__Work order__. Going line by line through the data below, report how many lines include the word "left", with nothing added.

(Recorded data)
****************
-- ==== Sys2Proof/Laws/PerInstr.lean ====
section
/-! SUPPORT. The per-command family `Ranges`: the operand ranges as a proposition and as a Bool agree. -/

namespace Sys2Proof.Laws.Ranges

/-- The two forms of the range check agree on a command. -/
def Statement (i : Instr) : Prop := i.WellFormed ↔ i.wellFormed = true

/-- A decidable proposition and its Bool. -/
theorem agree (p : Prop) [Decidable p] : p ↔ decide p = true := decide_eq_true_iff.symm

theorem pinReset (powerOn : Bool) : Statement (.pinReset powerOn) :=
  ⟨fun _ => rfl, fun _ => trivial⟩

theorem pinResetRelease (sz : BitVec 3) (ma : BitVec 2) (bootEn : Bool) : Statement (.pinResetRelease sz ma bootEn) :=
  ⟨fun _ => rfl, fun _ => trivial⟩

theorem read (tag : Tag) (addr : Addr) (len : ReadLength) : Statement (.read tag addr len) :=
  agree (1 ≤ len.len ∧ len.len ≤ 32)

theorem write (addr : Addr) (data : WriteData) : Statement (.write addr data) :=
  agree (1 ≤ data.bytes.length ∧ data.bytes.length ≤ 32)

theorem arbiterChoice : Statement (.arbiterChoice) :=
  ⟨fun _ => rfl, fun _ => trivial⟩

theorem readTransactionEnd (data : ReadEnd) : Statement (.readTransactionEnd data) := by
  cases data with
  | ends bytes ahead applied => exact agree (1 ≤ bytes.length ∧ bytes.length ≤ 32)
  | goesOn count => exact agree (1 ≤ count ∧ count ≤ 112)

theorem writeEnableEnd : Statement (.writeEnableEnd) :=
  ⟨fun _ => rfl, fun _ => trivial⟩

theorem writeTransactionEnd : Statement (.writeTransactionEnd) :=
  ⟨fun _ => rfl, fun _ => trivial⟩

theorem pollStart : Statement (.pollStart) :=
  ⟨fun _ => rfl, fun _ => trivial⟩

theorem busyTimerExpiry : Statement (.busyTimerExpiry) :=
  ⟨fun _ => rfl, fun _ => trivial⟩

theorem pollEnd (status : PollAnswer) : Statement (.pollEnd status) :=
  ⟨fun _ => rfl, fun _ => trivial⟩

theorem writeTransferStart (addr : WritePart) : Statement (.writeTransferStart addr) :=
  ⟨fun _ => rfl, fun _ => trivial⟩

theorem frameComplete (code : Byte) (payload : List Byte) (check : Byte) :
    Statement (.frameComplete code payload check) :=
  agree (payload.length ≤ 72)

theorem frameDiscard (cause : DiscardCause) : Statement (.frameDiscard cause) :=
  match cause with
  | .badLength len => agree (72 < len.toNat)
  | .earlyEnd => ⟨fun _ => rfl, fun _ => trivial⟩

theorem readTransfer (addr : Option (BitVec 7)) (count : Nat) : Statement (.readTransfer addr count) :=
  ⟨fun _ => rfl, fun _ => trivial⟩

theorem executorTake : Statement (.executorTake) :=
  ⟨fun _ => rfl, fun _ => trivial⟩

theorem identify : Statement (.identify) :=
  ⟨fun _ => rfl, fun _ => trivial⟩

theorem status (owners : Nat) : Statement (.status owners) :=
  agree (1 ≤ owners ∧ owners ≤ 9)

theorem setParam : Statement (.setParam) :=
  ⟨fun _ => rfl, fun _ => trivial⟩

theorem reset : Statement (.reset) :=
  ⟨fun _ => rfl, fun _ => trivial⟩

theorem eventRead : Statement (.eventRead) :=
  ⟨fun _ => rfl, fun _ => trivial⟩

theorem mapWrite : Statement (.mapWrite) :=
  ⟨fun _ => rfl, fun _ => trivial⟩

theorem mapClear : Statement (.mapClear) :=
  ⟨fun _ => rfl, fun _ => trivial⟩

theorem mapCopy : Statement (.mapCopy) :=
  ⟨fun _ => rfl, fun _ => trivial⟩

theorem mapRead : Statement (.mapRead) :=
  ⟨fun _ => rfl, fun _ => trivial⟩

theorem mapCommit : Statement (.mapCommit) :=
  ⟨fun _ => rfl, fun _ => trivial⟩

theorem segDeclare : Statement (.segDeclare) :=
  ⟨fun _ => rfl, fun _ => trivial⟩

theorem segRelease : Statement (.segRelease) :=
  ⟨fun _ => rfl, fun _ => trivial⟩

theorem segDrop : Statement (.segDrop) :=
  ⟨fun _ => rfl, fun _ => trivial⟩

theorem segPin : Statement (.segPin) :=
  ⟨fun _ => rfl, fun _ => trivial⟩

theorem segQuery : Statement (.segQuery) :=
  ⟨fun _ => rfl, fun _ => trivial⟩

theorem segRead : Statement (.segRead) :=
  ⟨fun _ => rfl, fun _ => trivial⟩

theorem preload : Statement (.preload) :=
  ⟨fun _ => rfl, fun _ => trivial⟩

theorem fillBegin : Statement (.fillBegin) :=
  ⟨fun _ => rfl, fun _ => trivial⟩

theorem fillData : Statement (.fillData) :=
  ⟨fun _ => rfl, fun _ => trivial⟩

theorem fillEnd : Statement (.fillEnd) :=
  ⟨fun _ => rfl, fun _ => trivial⟩

theorem fillAbort : Statement (.fillAbort) :=
  ⟨fun _ => rfl, fun _ => trivial⟩

theorem catalogLoad : Statement (.catalogLoad) :=
  ⟨fun _ => rfl, fun _ => trivial⟩

theorem linkRecover : Statement (.linkRecover) :=
  ⟨fun _ => rfl, fun _ => trivial⟩

theorem linkRecoverPollEnd (status : Byte) : Statement (.linkRecoverPollEnd status) :=
  ⟨fun _ => rfl, fun _ => trivial⟩

theorem takeHead : Statement (.takeHead) :=
  ⟨fun _ => rfl, fun _ => trivial⟩

theorem startTimerExpiry : Statement (.startTimerExpiry) :=
  ⟨fun _ => rfl, fun _ => trivial⟩

theorem gapTimerExpiry : Statement (.gapTimerExpiry) :=
  ⟨fun _ => rfl, fun _ => trivial⟩

end Sys2Proof.Laws.Ranges
end

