-- ==== Sys2Proof/Tests/Slice0.lean ====
section
/-! SUPPORT. The model's own tests, their expected results taken from the worked examples of spec/ (each names
its section), and for every statement with hypotheses a witness: a concrete state and operands that meet
them. -/

-- One test after another: each waits for the kernel, and many waiting at once exhaust the threads.
set_option Elab.async false

namespace Sys2Proof.Tests

open Sys2Proof.Machine

/-! ### Small states -/

/-- The state after a command. -/
def after (c : Instr) (s : State) : State :=
  match exec c s with
  | .next t => t
  | .fault _ => s
  | .refused _ => s

/-- A part in RUN with a 4 MiB memory (SZ = 010b), a READY and idle link and nothing declared. -/
def ready : State := { State.reset with
  pins := { inReset := false, sz := 2, ma := 0, bootEn := false }
  ctl := { Controller.held with link := .ready, holder := .none }
  startup := { Startup.reset with stage := .run, outcome := .disabled } }

/-- Buffer A EXECUTING a frame with sequence number 60, handed to its owner. -/
def withCmd (code : Byte) (payload : List Byte) (s : State) : State := { s with
  mgmt := { s.mgmt with bufA := .executing ⟨code, payload⟩ 60, executor := .busy .A .handed } }

/-- A buffer's response: status and payload. -/
def CmdBuffer.reply : CmdBuffer → Option (Status × List Byte)
  | .answered r => some (r.status, r.payload)
  | .empty | .receiving _ | .pending _ _ _ | .executing _ _ => none

/-- The response that a management command places. -/
def reply (c : Instr) (code : Byte) (payload : List Byte) (s : State) : Option (Status × List Byte) :=
  CmdBuffer.reply (after c (withCmd code payload s)).mgmt.bufA

/-- A host segment of 300 bytes, so 2 blocks, in a state without blocks. -/
def seg (g : SegState) : SegRecord := { newRecord .host 300 0x1234 false with state := g }

/-- The same, holding blocks 7 and 3. -/
def placed (g : SegState) : SegRecord := { seg g with blocks := [7, 3] }

/-- A catalog segment of 40 bytes with its image at 114000h. -/
def image (g : SegState) (blocks : List Block) : SegRecord :=
  { newRecord (.catalog 0x114000) 40 0x1234 false with state := g, blocks := blocks }

/-- Segment 5 declared. -/
def declared (r : SegRecord) (s : State) : State := { s with store := s.store.setSeg 4 (some r) }

/-- ACTIVE entry 0 covers 040000h up to 040200h and names segment 5. -/
def mapped (w : WritePolicy) (a : AbsencePolicy) (s : State) : State := { s with
  map := { s.map with active := s.map.active.put 0 (some ⟨0x40000, 0x200, 4, 0, w, a⟩) } }

/-- Both. -/
def overlaid (w : WritePolicy) (a : AbsencePolicy) (r : SegRecord) : State :=
  mapped w a (declared r ready)

/-- An engine state. -/
def engine (e : Engine) (s : State) : State := { s with fill := { s.fill with engine := e } }

/-- A transaction on the link. -/
def onLink (h : Holder) (op : TxOp) (s : State) : State :=
  { s with ctl := { s.ctl with holder := h, tx := some ⟨op, 8⟩ } }

/-- A link state. -/
def linkIs (l : LinkState) (s : State) : State := { s with ctl := { s.ctl with link := l } }

/-- A write-queue entry of two bytes at 300000h. -/
def entryA (inFlight : Bool) : WriteEntry := ⟨0x300000, [1, 2], inFlight⟩

/-- A link in BUSY_WAIT for an IN_FLIGHT head, a poll in progress. -/
def polling (expired : Bool) : State :=
  let s := onLink .w .readStatus (linkIs .busyWait ready)
  { s with
    ctl := { s.ctl with busyTimer := some 20, expired := expired }
    write := { s.write with queue := [entryA true] } }

/-- A held read of segment 5. -/
def heldRead : HeldRead := ⟨2, 0x40040, 32, 4, 64, 20⟩

/-- One read held for segment 5. -/
def holding (s : State) : State :=
  { s with port := { s.port with tags := [2], held := [heldRead], arrival := 21 } }

/-! ### Ranges of operands: ill-formed commands are refused by the check -/

theorem test_wf_read_empty : (Instr.read 0 0 ⟨0, .whole⟩).wellFormed = false := by decide
theorem test_wf_read_33 : (Instr.read 0 0 ⟨33, .whole⟩).wellFormed = false := by decide
theorem test_wf_read_32 : (Instr.read 0 0 ⟨32, .whole⟩).wellFormed = true := by decide
theorem test_wf_write_empty : (Instr.write 0 ⟨[], .whole⟩).wellFormed = false := by decide
theorem test_wf_write_33 : (Instr.write 0 ⟨List.replicate 33 0, .whole⟩).wellFormed = false := by decide
theorem test_wf_read_end : (Instr.readTransactionEnd (.ends [] [] 0)).wellFormed = false := by decide
theorem test_wf_goes_on : (Instr.readTransactionEnd (.goesOn 113)).wellFormed = false := by decide
theorem test_wf_frame : (Instr.frameComplete 2 (List.replicate 73 0) 0).wellFormed = false := by decide
theorem test_wf_discard : (Instr.frameDiscard (.badLength 72)).wellFormed = false := by decide
theorem test_wf_status : (Instr.status 0).wellFormed = false ∧ (Instr.status 10).wellFormed = false := by
  decide
theorem test_no_words : decodeTableWord 0 0 = none := rfl

/-! ### Check codes: the worked values of 00, "Check codes" -/

theorem test_crc16 :
    crc16Over crc16Init [0x31, 0x32, 0x33, 0x34, 0x35, 0x36, 0x37, 0x38, 0x39] = 0x29B1 := by
  decide +kernel
theorem test_crc8 : crc8 [0x31, 0x32, 0x33, 0x34, 0x35, 0x36, 0x37, 0x38, 0x39] = 0xF4 := by
  decide +kernel

/-! ### Resets -/

/-- R117: two queued writes are counted at an assertion of RESET_N. -/
theorem test_pinReset : (after (.pinReset false) { ready with
    write := { ready.write with queue := [entryA true, entryA false] } }).write.resetDiscard = 2 := by
  decide +kernel
/-- R170: a write transfer into the other buffer is discarded and acknowledged no further. -/
theorem test_reset_write : (after (.writeTransferStart ⟨none, [0]⟩) (after .reset
      (after (.writeTransferStart ⟨some 0x58, [2]⟩) (withCmd 0x04 [] ready)))).outputs.getLast? =
    some (.dataAck false) := by decide +kernel
/-- R144: BOOT_EN 0 ends start-up DISABLED in the reset event. -/
theorem test_pinResetRelease : (after (.pinResetRelease 2 0 false) State.reset).events.records =
    [⟨.startupDone .disabled 0 0 0, 0⟩] := by decide +kernel
/-- 8.9 step 3. -/
theorem test_reset : (after .reset { withCmd 0x04 [] ready with
      events := ⟨[⟨.eventsLost 1, 0⟩], 0, 5⟩ }).mgmt.bufA = .answered ⟨.ok, 0x04, 60, []⟩ := by
  decide +kernel
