-- ==== Sys2Proof/Word.lean ====
section
/-! DEFINITION. The word types of the block: host words, addresses, transaction words, symbols and node ids. -/

namespace Sys2Proof

/-- A 32-bit host data word, count or weight (00_scope.md R7: DATA_BITS, WEIGHT_BITS). -/
abbrev Word := BitVec 32

/-- A 12-bit host word address (00_scope.md R7: ADDR_BITS). -/
abbrev Addr := BitVec 12

/-- A 45-bit host bus transaction T (30_encoding.md R70). -/
abbrev Transaction := BitVec 45

/-- A symbol, 0..256 (00_scope.md R12): 0..255 literal bytes, 256 the EOF-symbol. -/
abbrev Sym := Fin 257

/-- A node id, 0..512 (00_scope.md R12). -/
abbrev NodeId := Fin 513

/-- A node id as a 10-bit field of a node word or of `tree_rd_idx` (10_state.md R25, 42_tree_output.md R181). -/
abbrev NodePtr := BitVec 10

end Sys2Proof
end

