-- ==== Sys2Proof/Safety.lean ====
section
/-! DEFINITION. What counts as a safe state and a safe run, and the terms the claims use: the control invariant, the
store invariant that ties the node store to the pure build, and what may be observed at the end of a run. -/

namespace Sys2Proof.Machine

/-- The control state of every run (10_state.md R22, R23, R28). -/
structure ControlInv (s : State) : Prop where
  /-- "The encoding 3 is never held" (R22). -/
  phaseLegal : s.phase ≠ .reserved
  /-- INIT_DONE is 1 only within a build (R22). -/
  initDoneBuilding : s.initDone = true → s.phase = .building
  /-- Before INIT no merge has run (R22: (0, 0): INIT is next). -/
  initFirst : s.phase = .building → s.initDone = false → s.merges = 0#9
  /-- Within a build after INIT a merge is next (R22: (1, k) with k < 256). -/
  mergeNext : s.initDone = true → s.merges.toNat < 256
  /-- "a 9-bit count, 0..256" (R23). -/
  mergesBound : s.merges.toNat ≤ 256
  /-- "`MERGES` = 256 exactly when the last build completed" (R23), which TREE_VALID reports (R28). -/
  treeValidMerges : s.treeValid = true ↔ s.merges.toNat = 256
  /-- An accepted BUILD clears TREE_VALID and only the last merge sets it (R28). -/
  treeValidRests : s.treeValid = true → s.phase ≠ .building

/-- Node `n` is in Q (10_state.md R27). -/
def InQueue (s : State) (n : NodeId) : Prop := s.nodes[n].valid = true ∧ s.nodes[n].queued = true

/-- `key(m) < key(n)` over the node store (00_scope.md R9, 41_tree_build.md R145). -/
def KeyBefore (s : State) (m n : NodeId) : Prop :=
  s.nodes[m].weight.toNat < s.nodes[n].weight.toNat ∨
    (s.nodes[m].weight.toNat = s.nodes[n].weight.toNat ∧ m.val < n.val)

/-- A and B of the next merge: the two least nodes of Q (41_tree_build.md R146). -/
structure NextPair (s : State) (a b : NodeId) : Prop where
  queuedA : InQueue s a
  queuedB : InQueue s b
  distinct : b ≠ a
  leastA : ∀ n, InQueue s n → n ≠ a → KeyBefore s a n
  leastB : ∀ n, InQueue s n → n ≠ a → n ≠ b → KeyBefore s b n

/-- The FREQ array as a list of naturals: what INIT snapshots (41_tree_build.md R144, 20_memory.md
R63). Irreducible, so that elaboration never evaluates it. -/
@[irreducible] def freqList (s : State) : List Nat := (List.finRange 257).map fun i => (freqValue s i).toNat

/-- The sequencer has the turn: its move is the next of `inputs`, or none is left. -/
def SequencerTurn (s : State) : Prop := s.inputs = [] ∨ ∃ rest, s.inputs = .sequencer :: rest

/-- The next move is a host transaction that selects `i`. -/
def HostTurn (s : State) (i : Instr) : Prop := ∃ t rest, s.inputs = .host t :: rest ∧ decode t = i

/-- The next move is reset. -/
def ResetTurn (s : State) : Prop := ∃ rest, s.inputs = .reset :: rest

/-- The weights of the leaves 0..256: the INIT snapshot of FREQ, as the store keeps it (41_tree_build.md R144). Irreducible, as
`freqList` is. -/
@[irreducible] def leafWeights (nodes : Vector Node 513) : List Nat := (nodes.toList.take 257).map fun e => e.weight.toNat

/-- The table the build under way is a build of: FREQ until INIT snapshots it, the leaf weights from then on
(20_memory.md R63, 41_tree_build.md R144). -/
def buildTable (s : State) : List Nat := if s.initDone = true then leafWeights s.nodes else freqList s

/-- The store is that of the pure build of its own leaf weights after `k` merges (41_tree_build.md R156), and their
total is one INIT accepts (R144). -/
def StoreIsBuild (nodes : Vector Node 513) (k : Nat) : Prop :=
  (leafWeights nodes).sum ≤ Config.MAX_TOTAL ∧
    ∀ n : NodeId, viewNode nodes[n] = expectedNode (leafWeights nodes) k n.val

/-- An entry outside any tree: invalid, or a leaf that an aborted INIT left out of Q (41_tree_build.md R144). -/
def IdleEntry (n : NodeId) (e : Node) : Prop :=
  viewNode e = none ∨
    (n.val < 257 ∧ viewNode e = some { leaf := true, queued := false, symbol := n.val, left := 0, right := 0,
                                       weight := e.weight.toNat })

/-- The node store of every run (10_state.md R27, R28, 41_tree_build.md R144, R156). -/
structure StoreInv (s : State) : Prop where
  /-- Between BUILD and INIT no entry is valid (40_host_operations.md R104). -/
  beforeInit : s.phase = .building → s.initDone = false → ∀ n : NodeId, viewNode s.nodes[n] = none
  /-- After INIT the store is the pure build's after MERGES merges. -/
  duringMerges : s.phase = .building → s.initDone = true → StoreIsBuild s.nodes s.merges.toNat
  /-- While TREE_VALID the store is the completed build's (10_state.md R28). -/
  whenValid : s.treeValid = true → StoreIsBuild s.nodes 256
  /-- At rest without a tree Q is empty (10_state.md R27). -/
  withoutTree : s.phase ≠ .building → s.treeValid = false → ∀ n : NodeId, IdleEntry n s.nodes[n]

/-- The invariant of every run. -/
structure Inv (s : State) : Prop where
  control : ControlInv s
  store : StoreInv s

/-- `k` steps of the machine. -/
def runFor (k : Nat) (s : State) : Result := Sys2Proof.core.run k s

/-- The moves of a state start no build and hold no reset: the build under way is the last of the run. -/
def NoRestart (l : List Input) : Prop :=
  ∀ i ∈ l, i ≠ .reset ∧ ∀ t, i = .host t → decode t ≠ .cmdBuild

/-- The host has made its last transaction and `STATE` is IDLE (70_reset_and_hazards.md R247). -/
def runEnded (s : State) : Bool :=
  (s.inputs.all fun i => match i with | .host _ => false | .sequencer => true | .consumer _ => true | .reset => true)
    && s.phase == .idle

/-- What may be observed at the end of a run (70_reset_and_hazards.md R247): STATUS, ROOT, MERGES, the written FREQ
entries and the node words. -/
structure Observation where
  status : Word
  root : Word
  merges : Word
  freq : List (Option Word)
  links : List Word
  weights : List Word
deriving DecidableEq, Repr

/-- A FREQ entry as R247 lets it be observed: only when written. -/
def observedFreq : FreqEntry → Option Word
  | .written v => some v
  | .unwritten => none

/-- The observation of a state (70_reset_and_hazards.md R247). -/
def observe (s : State) : Observation where
  status := statusWord s
  root := rootWord s
  merges := mergesWord s
  freq := s.freq.toList.map observedFreq
  links := s.nodes.toList.map nodeLink
  weights := s.nodes.toList.map nodeWeight

/-- The host's duty while a consumer walks the tree: no BUILD, and no reset (42_tree_output.md R182,
70_reset_and_hazards.md R242). The step does not enforce it (log entry 15). -/
def WalkAllowed (i : Input) : Prop := i ≠ .reset ∧ ∀ t, i = .host t → decode t ≠ .cmdBuild

/-- Two states agree in everything the block's agents can observe of the node store, and in all else. The entries may
differ while VALID = 0 (10_state.md R26, 93_implementation_defined.md U2). -/
def SameButInvalid (s t : State) : Prop :=
  (∀ n : NodeId, viewNode s.nodes[n] = viewNode t.nodes[n]) ∧ { s with nodes := t.nodes } = t

/-- Two results are both next states that agree so, or the same stop. -/
def SameOutcome (a b : Result) : Prop :=
  match a, b with
  | .next s, .next t => SameButInvalid s t
  | .fault x, .fault y => x = y
  | .refused x, .refused y => x = y
  | _, _ => False

end Sys2Proof.Machine
end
****************
__Task output__. 3